Preferably, the control lever is in the form of a joystick. It is particularly appropriate to configure the handgrip in the form of an angle lever in which one leg extends, vertically away from the platform and the other free leg extends generally at a right angle directed generally parallel to the platform. In a non-actuated rest position, the free leg extends upward and can be actuated comfortably by an operator within the frame of six degrees of freedom.
For additional function capability, a control element is arranged near the free end of the handgrip, such as, for example, a switch or push-button which can be actuated by a finger or the thumb, by means of which an electric switch is actuated. Or, a roller may be connected with an electric analog transmitter. An activating flap can also be mounted on the handgrip, such as described in DE-A-0 981 078. By means of control elements of this type safety requirements can be met and further function can be controlled, without the need for the operator to remove his hand from the handgrip. Furthermore, the control element can be integrated into the method of operation so that the system to be controlled can be moved by actuation of the handgrip only when an operating switch integrated into the handgrip is actuated. In this way an unintended actuation of the system to be controlled can be avoided, for example, during travel.
Preferably the output characteristic of the control unit depends in a nonlinear manner on the tension and compression forces measured, so that in a linear increase of the bending force provides a non-linear operating velocity as input for the system to be controlled. By a corresponding change to the output characteristic it is possible to control a response level for the system.
From the six measurement magnitudes (measured values of length or force) the forces or the lengths can be calculated in any desired coordinate system by coordinate transformation. In particular, the magnitudes of the forces in the principal axes of the handgrip can be determined. From these the magnitudes of movement (for example, target velocities in each of the directions) of the structure to be controlled are calculated. Such a control lever can be used to control a system configured as a hexapod, such as a hexapod hitch system of a utility vehicle.
If the controlled system is a hexapod hitch or implement attachment, then preferably, the hexapod geometry of the control lever will conform to the geometry of the hexapod hitch system. For example, the lengths and pivot points of the telescoping legs can be in a fixed relationship to the lengths and pivot point locations of the drive elements of the hexapod system, so that the kinematics of the two hexapod arrangements are similar or identical to each other. Thereby, lengths or changes in length of the telescoping legs can be transferred directly to the drive element, for example, the hydraulic cylinder strokes of the system to be controlled and the cost of programming a control unit can be reduced.

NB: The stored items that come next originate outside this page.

@[simp] theorem State.putTick_frame (s : State) (v : W64) :
    (s.putTick v).pending = s.pending ∧ (s.putTick v).free = s.free ∧ (s.putTick v).out = s.out ∧
    (s.putTick v).boot = s.boot ∧ (s.putTick v).win = s.win ∧ (s.putTick v).gap = s.gap ∧ (s.putTick v).regs = s.regs ∧
    (s.putTick v).regPend = s.regPend ∧ (s.putTick v).cores = s.cores ∧ (s.putTick v).cluster = s.cluster ∧
    (s.putTick v).tun = s.tun ∧ (s.putTick v).tunBufs = s.tunBufs ∧ (s.putTick v).tunMin = s.tunMin ∧
    (s.putTick v).tunMinPend = s.tunMinPend ∧ (s.putTick v).sramErr = s.sramErr ∧ (s.putTick v).heldBack = s.heldBack ∧
    (s.putTick v).rtHit = s.rtHit ∧ (s.putTick v).rtClock = s.rtClock ∧ (s.putTick v).rtUntracked = s.rtUntracked ∧
    (s.putTick v).dram = s.dram ∧ (s.putTick v).dr = s.dr ∧ (s.putTick v).poison = s.poison ∧
    (s.putTick v).ingot = s.ingot ∧ (s.putTick v).nor = s.nor ∧ (s.putTick v).norUnk = s.norUnk ∧
    (s.putTick v).pat = s.pat ∧ (s.putTick v).tdly = s.tdly ∧ (s.putTick v).scrub = s.scrub ∧
    (s.putTick v).fbuf = s.fbuf ∧ (s.putTick v).rings = s.rings ∧ (s.putTick v).haz = s.haz ∧
    (s.putTick v).marks = s.marks ∧ (s.putTick v).wsnFloor = s.wsnFloor ∧ (s.putTick v).health = s.health ∧
    (s.putTick v).qPend = s.qPend ∧ (s.putTick v).reqs = s.reqs ∧ (s.putTick v).aborts = s.aborts ∧
    (s.putTick v).gateShut = s.gateShut ∧ (s.putTick v).sqs = s.sqs ∧ (s.putTick v).cqs = s.cqs ∧
    (s.putTick v).cmds = s.cmds ∧ (s.putTick v).resets = s.resets ∧ (s.putTick v).ctrls = s.ctrls ∧
    (s.putTick v).arbs = s.arbs ∧ (s.putTick v).credit = s.credit ∧ (s.putTick v).taken = s.taken ∧
    (s.putTick v).fetchLeft = s.fetchLeft ∧ (s.putTick v).rotLast = s.rotLast ∧ (s.putTick v).rotFirst = s.rotFirst ∧
    (s.putTick v).hazStall = s.hazStall ∧ (s.putTick v).span = s.span ∧ (s.putTick v).spanOut = s.spanOut ∧
    (s.putTick v).spanIn = s.spanIn ∧ (s.putTick v).resOut = s.resOut ∧ (s.putTick v).jobs = s.jobs ∧
    (s.putTick v).finishing = s.finishing ∧ (s.putTick v).greads = s.greads ∧ (s.putTick v).spanNum = s.spanNum ∧
    (s.putTick v).spanArr = s.spanArr ∧ (s.putTick v).dups = s.dups ∧ (s.putTick v).dupGen = s.dupGen ∧
    (s.putTick v).rlogPos = s.rlogPos ∧ (s.putTick v).members = s.members ∧ (s.putTick v).peerVia = s.peerVia ∧
    (s.putTick v).groups = s.groups ∧ (s.putTick v).peerBound = s.peerBound ∧ (s.putTick v).returned = s.returned ∧
    (s.putTick v).lostRanges = s.lostRanges ∧ (s.putTick v).wmap = s.wmap ∧ (s.putTick v).wfin = s.wfin ∧
    (s.putTick v).wheld = s.wheld ∧ (s.putTick v).preserve = s.preserve ∧ (s.putTick v).kept = s.kept ∧
    (s.putTick v).metaOpen = s.metaOpen ∧ (s.putTick v).portA = s.portA ∧ (s.putTick v).restartDue = s.restartDue ∧
    (s.putTick v).pings = s.pings ∧ (s.putTick v).chain = s.chain ∧ (s.putTick v).position = s.position ∧
    (s.putTick v).power = s.power ∧ (s.putTick v).powerOp = s.powerOp ∧ (s.putTick v).fsn = s.fsn ∧
    (s.putTick v).ns = s.ns ∧ (s.putTick v).volCap = s.volCap ∧ (s.putTick v).rsv = s.rsv ∧
    (s.putTick v).tokCount = s.tokCount ∧ (s.putTick v).fullZones = s.fullZones ∧ (s.putTick v).fam = s.fam ∧
    (s.putTick v).params = s.params ∧ (s.putTick v).alm = s.alm ∧ (s.putTick v).domeEntry = s.domeEntry ∧
    (s.putTick v).domeWake = s.domeWake ∧ (s.putTick v).domeAgreed = s.domeAgreed ∧ (s.putTick v).readAt = s.readAt ∧
    (s.putTick v).sensorFail = s.sensorFail ∧ (s.putTick v).tripCount = s.tripCount ∧ (s.putTick v).rise = s.rise ∧
    (s.putTick v).stopped = s.stopped ∧ (s.putTick v).coolSince = s.coolSince ∧ (s.putTick v).events = s.events ∧
    (s.putTick v).dies = s.dies ∧ (s.putTick v).chans = s.chans ∧ (s.putTick v).accs = s.accs ∧
    (s.putTick v).ldpc = s.ldpc ∧ (s.putTick v).nand = s.nand ∧ (s.putTick v).blkErased = s.blkErased ∧
    (s.putTick v).vault = s.vault ∧ (s.putTick v).sessions = s.sessions ∧ (s.putTick v).trngRestarts = s.trngRestarts ∧
    (s.putTick v).drbgLeft = s.drbgLeft ∧ (s.putTick v).imageId = s.imageId ∧ (s.putTick v).verFuses = s.verFuses ∧
    (s.putTick v).nsInfo = s.nsInfo ∧ (s.putTick v).care = s.care ∧ (s.putTick v).history = s.history ∧
    (s.putTick v).fw = s.fw ∧ (s.putTick v).trust = s.trust ∧ (s.putTick v).fdp = s.fdp ∧
    (s.putTick v).lostGen = s.lostGen ∧ (s.putTick v).lostAgain = s.lostAgain ∧ (s.putTick v).accum = s.accum ∧
    (s.putTick v).boundSent = s.boundSent ∧ (s.putTick v).zoneUsed = s.zoneUsed ∧ (s.putTick v).clean = s.clean :=
  ⟨rfl, rfl, rfl, rfl, rfl, rfl, rfl, rfl, rfl, rfl, rfl, rfl, rfl, rfl, rfl, rfl, rfl, rfl, rfl, rfl, rfl, rfl, rfl,
  rfl, rfl, rfl, rfl, rfl, rfl, rfl, rfl, rfl, rfl, rfl, rfl, rfl, rfl, rfl, rfl, rfl, rfl, rfl, rfl, rfl, rfl, rfl,
  rfl, rfl, rfl, rfl, rfl, rfl, rfl, rfl, rfl, rfl, rfl, rfl, rfl, rfl, rfl, rfl, rfl, rfl, rfl, rfl, rfl, rfl, rfl,
  rfl, rfl, rfl, rfl, rfl, rfl, rfl, rfl, rfl, rfl, rfl, rfl, rfl, rfl, rfl, rfl, rfl, rfl, rfl, rfl, rfl, rfl, rfl,
  rfl, rfl, rfl, rfl, rfl, rfl, rfl, rfl, rfl, rfl, rfl, rfl, rfl, rfl, rfl, rfl, rfl, rfl, rfl, rfl, rfl, rfl, rfl,
  rfl, rfl, rfl, rfl, rfl, rfl, rfl, rfl, rfl⟩
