-- ==== Sys2Proof/Tests/Slice0.lean ====
section
/-! SUPPORT. The model's own tests: ill-formed commands refused, one-step tests with results from the spec, and for each
statement states that meet its hypotheses. -/

namespace Sys2Proof.Tests

open Sys2Proof Sys2Proof.Machine

set_option maxRecDepth 20000
set_option exponentiation.threshold 600
set_option Elab.async false

/-! ## Small states -/

/-- A device that is up. -/
def upBoot : Boot := { strapped := true, perstLow := false, down := false, pwrFail := false, src := 0, settle := false, tripped := false }

/-- A core in timed slot 0 at word 5, with BOUND 4,095. -/
def core0 : Core :=
  { Core.reset with act := .timed 0, pc := 5, state := .running, run := true, ephA := [(0, 0x0FFF1000)], g := [(1, 7), (2, 64), (3, 9)] }

/-- An up device in the slot window whose core 0 is `k`, in boot mode. -/
def slotOf (k : Core) : State :=
  State.reset |>.putWin .slot |>.putBoot upBoot |>.putCores [(0, k)] |>.putRegs [(0x130000, 1)]

def slotS : State := slotOf core0

/-- A request of core 0 with ticket 1. -/
def reqOf (p : Prim) (u : Nat) (ph : ReqPhase) (ops : List W64) : Req :=
  { prim := p, core := 0, ticket := 1, cls := 0, level := 3, cur := 3, age := 64, imm := 0, ops := ops, recCluster := false, recOff := 64,
    unit := u, loader := false, bufs := [], cfg := nsReset 0, phase := ph }

/-- A submission queue of function 0 with host identifier `h`, its completion queue at context 0. -/
def sqOf0 (h : Nat) : SQ :=
  { base := 0x1000, entries := 16, paused := false, retired := false, pasid := none, func := 0, head := 0, tail := 1, hostId := h, cq := 0,
    level := 1, owner := 0, rcls := 0, wcls := 0, ocls := 0, unsettled := 1, fetched := 1, slice := none }

def cqOf0 (h : Nat) : CQ :=
  { base := 0x2000, entries := 16, pasid := none, func := 0, tail := 15, head := 3, phase := true, hostId := h, vector := 0, ien := true,
    waiting := 0, written := 15, slice := none }

/-- A live command with key `9`, of an admin queue or an I/O queue, of opcode `op` with dwords 10 to 13. -/
def cmdOf0 (admin : Bool) (op nsid d10 d11 d12 d13 : Nat) : Cmd :=
  { key := 9, sq := 0, func := 0, pasid := none, slice := none, fsn := 1,
    sqe := BitVec.ofNat 512 ([op + 7 * 65536, nsid, 0, 0, 0, 0, 0x3000, 0, 0, 0, d10, d11, d12, d13].foldr (fun d n => d + n * 4294967296) 0),
    buf := 0, arrived := 0, haz := none, level := 3, owner := 0, admin := admin, settle := .live, dminEvent := none, aborted := false, acted := false }
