-- ==== Sys2Proof/Machine/ControlFlow.lean ====
section
/-! DEFINITION. Control-flow instructions (spec R130 to R138). There are no delay slots: the word after a taken transfer
is not executed. -/

namespace Sys2Proof.Machine

/-- `00EE` RET (R130). -/
def execRet (s : State) : Result :=
  match s.pop with
  | none => raise .stackUnderflow s
  | some (v, t) => jumpTo v t

/-- `1NNN` JP (R131). -/
def execJp (nnn : BitVec 12) (s : State) : Result := jumpTo (addressImm nnn) s

/-- `2NNN` CALL: the return address `pc + 2` is pushed (R132, C3). -/
def execCall (nnn : BitVec 12) (s : State) : Result :=
  match s.push (s.pc + 2) with
  | none => raise .stackOverflow s
  | some t => jumpTo (addressImm nnn) t

/-- `3XNN` SE_IMM (R133). -/
def execSeImm (x : Reg) (nn : Byte) (s : State) : Result := skipIf (s.reg x == nn) s

/-- `4XNN` SNE_IMM (R134). -/
def execSneImm (x : Reg) (nn : Byte) (s : State) : Result := skipIf (s.reg x != nn) s

/-- `5XY0` SE_REG (R135). -/
def execSeReg (x y : Reg) (s : State) : Result := skipIf (s.reg x == s.reg y) s

/-- `9XY0` SNE_REG (R136). -/
def execSneReg (x y : Reg) (s : State) : Result := skipIf (s.reg x != s.reg y) s

/-- `BNNN` JP_V0: the offset register is always `V[0]` (R137). -/
def execJpV0 (nnn : BitVec 12) (s : State) : Result := jumpTo (indexedTarget (s.reg 0) nnn) s

end Sys2Proof.Machine
end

Preferably, the control unit generates control signals which are used to control a coupling arrangement, such as a coupling triangle of a vehicle attachment arrangement or hitch. Thereby, the operator can operate the coupling triangle from the vehicle platform as desired, in order to perform coupling operations, or to move a coupled implement. The control lever can also be used to control a vehicle power lift, such as a front power lift. The control lever can also be used to control a vehicle component, in which case the console of the control lever is part of a vehicle console which is part of a vehicle operator's platform.